> _Data_:
++++++++

-- ==== Sys2Proof/Tests/Slice0.lean ====
section
/-!
SUPPORT. The model's own tests. Expected values come from the spec: decode words from the opcode map of
spec/30_encoding.md R124, one-step results from the vectors of spec/95_test_vectors.md (their numbers stand in the
names). Below them, a witness for each statement that has hypotheses: concrete states and operands that meet them.
-/

open Sys2Proof Sys2Proof.Machine Sys2Proof.Rules

namespace Sys2Proof.Tests

/-! ## Well-formedness: the only check is a branch's offset -/

theorem test_offset_128_is_ill_formed :
    [Instr.bpl 128, .bmi 128, .bvc 128, .bvs 128, .bcc 128, .bcs 128, .bne 128, .beq 128].map Instr.wf =
    List.replicate 8 false := by decide

theorem test_offset_minus_129_is_ill_formed :
    [Instr.bpl (-129), .bmi (-129), .bvc (-129), .bvs (-129), .bcc (-129), .bcs (-129), .bne (-129),
      .beq (-129)].map Instr.wf = List.replicate 8 false := by decide

theorem test_boundary_offsets_are_well_formed :
    [Instr.bpl 127, .bmi (-128), .bvc 127, .bvs (-128), .bcc 127, .bcs (-128), .bne 127, .beq (-128)].map Instr.wf =
    List.replicate 8 true := by decide

/-! ## Decoding: each row of the opcode map, a word for every constructor -/

/-- The instructions that words decode to, each with no byte left over. -/
def read (words : List (List Byte)) : List Instr :=
  words.filterMap fun w =>
    match decode w with
    | .ok (i, []) => some i
    | _ => none

theorem test_decode_row_0 : read
    [[0x00], [0x01, 0xC1], [0x02], [0x03, 0xC3], [0x04, 0xC4], [0x05, 0xC5], [0x06, 0xC6], [0x07, 0xC7], [0x08],
     [0x09, 0xC9], [0x0A], [0x0B], [0x0C, 0x34, 0xCC], [0x0D, 0x34, 0xCD], [0x0E, 0x34, 0xCE], [0x0F, 0x34, 0xCF]] =
    [.brk, .oraIndX 0xC1, .jam02, .sloIndX 0xC3, .nopZp04 0xC4, .oraZp 0xC5, .aslZp 0xC6, .sloZp 0xC7, .php,
     .oraImm 0xC9, .aslAcc, .anc0B, .nopAbs0C 0xCC34, .oraAbs 0xCD34, .aslAbs 0xCE34, .sloAbs 0xCF34] := by
  decide

theorem test_decode_row_1 : read
    [[0x10, 0x90], [0x11, 0xC1], [0x12], [0x13, 0xC3], [0x14, 0xC4], [0x15, 0xC5], [0x16, 0xC6], [0x17, 0xC7],
     [0x18], [0x19, 0x34, 0xC9], [0x1A], [0x1B, 0x34, 0xCB], [0x1C, 0x34, 0xCC], [0x1D, 0x34, 0xCD],
     [0x1E, 0x34, 0xCE], [0x1F, 0x34, 0xCF]] =
    [.bpl (-112), .oraIndY 0xC1, .jam12, .sloIndY 0xC3, .nopZpX14 0xC4, .oraZpX 0xC5, .aslZpX 0xC6, .sloZpX 0xC7,
     .clc, .oraAbsY 0xC934, .nop1A, .sloAbsY 0xCB34, .nopAbsX1C 0xCC34, .oraAbsX 0xCD34, .aslAbsX 0xCE34,
     .sloAbsX 0xCF34] := by
  decide

theorem test_decode_row_2 : read
    [[0x20, 0x34, 0xC0], [0x21, 0xC1], [0x22], [0x23, 0xC3], [0x24, 0xC4], [0x25, 0xC5], [0x26, 0xC6], [0x27, 0xC7],
     [0x28], [0x29, 0xC9], [0x2A], [0x2B], [0x2C, 0x34, 0xCC], [0x2D, 0x34, 0xCD], [0x2E, 0x34, 0xCE],
     [0x2F, 0x34, 0xCF]] =
    [.jsr 0xC034, .andIndX 0xC1, .jam22, .rlaIndX 0xC3, .bitZp 0xC4, .andZp 0xC5, .rolZp 0xC6, .rlaZp 0xC7, .plp,
     .andImm 0xC9, .rolAcc, .anc2B, .bitAbs 0xCC34, .andAbs 0xCD34, .rolAbs 0xCE34, .rlaAbs 0xCF34] := by
  decide

theorem test_decode_row_3 : read
    [[0x30, 0x90], [0x31, 0xC1], [0x32], [0x33, 0xC3], [0x34, 0xC4], [0x35, 0xC5], [0x36, 0xC6], [0x37, 0xC7],
     [0x38], [0x39, 0x34, 0xC9], [0x3A], [0x3B, 0x34, 0xCB], [0x3C, 0x34, 0xCC], [0x3D, 0x34, 0xCD],
     [0x3E, 0x34, 0xCE], [0x3F, 0x34, 0xCF]] =
    [.bmi (-112), .andIndY 0xC1, .jam32, .rlaIndY 0xC3, .nopZpX34 0xC4, .andZpX 0xC5, .rolZpX 0xC6, .rlaZpX 0xC7,
     .sec, .andAbsY 0xC934, .nop3A, .rlaAbsY 0xCB34, .nopAbsX3C 0xCC34, .andAbsX 0xCD34, .rolAbsX 0xCE34,
     .rlaAbsX 0xCF34] := by
  decide
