-- ==== Sys2Proof/Word.lean ====
section
/-! DEFINITION. The byte, and nothing else: every datum of the block is an unsigned byte (00_scope.md R8). -/

namespace Sys2Proof

/-- An unsigned integer 0 to 255 (R8); addition wraps modulo 256 (41_checksum.md R107). -/
abbrev Byte := BitVec 8

end Sys2Proof
end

++++++++

Starting at the line with "theorem test_decode_row_3 : read", copy every line down to the last one above, exactly as written and with nothing else.

> _Result below_:
theorem test_decode_row_3 : read
    [[0x30, 0x90], [0x31, 0xC1], [0x32], [0x33, 0xC3], [0x34, 0xC4], [0x35, 0xC5], [0x36, 0xC6], [0x37, 0xC7],
     [0x38], [0x39, 0x34, 0xC9], [0x3A], [0x3B, 0x34, 0xCB], [0x3C, 0x34, 0xCC], [0x3D, 0x34, 0xCD],
     [0x3E, 0x34, 0xCE], [0x3F, 0x34, 0xCF]] =
    [.bmi (-112), .andIndY 0xC1, .jam32, .rlaIndY 0xC3, .nopZpX34 0xC4, .andZpX 0xC5, .rolZpX 0xC6, .rlaZpX 0xC7,
     .sec, .andAbsY 0xC934, .nop3A, .rlaAbsY 0xCB34, .nopAbsX3C 0xCC34, .andAbsX 0xCD34, .rolAbsX 0xCE34,
     .rlaAbsX 0xCF34] := by
  decide
-- ==== Sys2Proof/Word.lean ====
section
/-! DEFINITION. The byte, and nothing else: every datum of the block is an unsigned byte (00_scope.md R8). -/

namespace Sys2Proof

/-- An unsigned integer 0 to 255 (R8); addition wraps modulo 256 (41_checksum.md R107). -/
abbrev Byte := BitVec 8

end Sys2Proof
end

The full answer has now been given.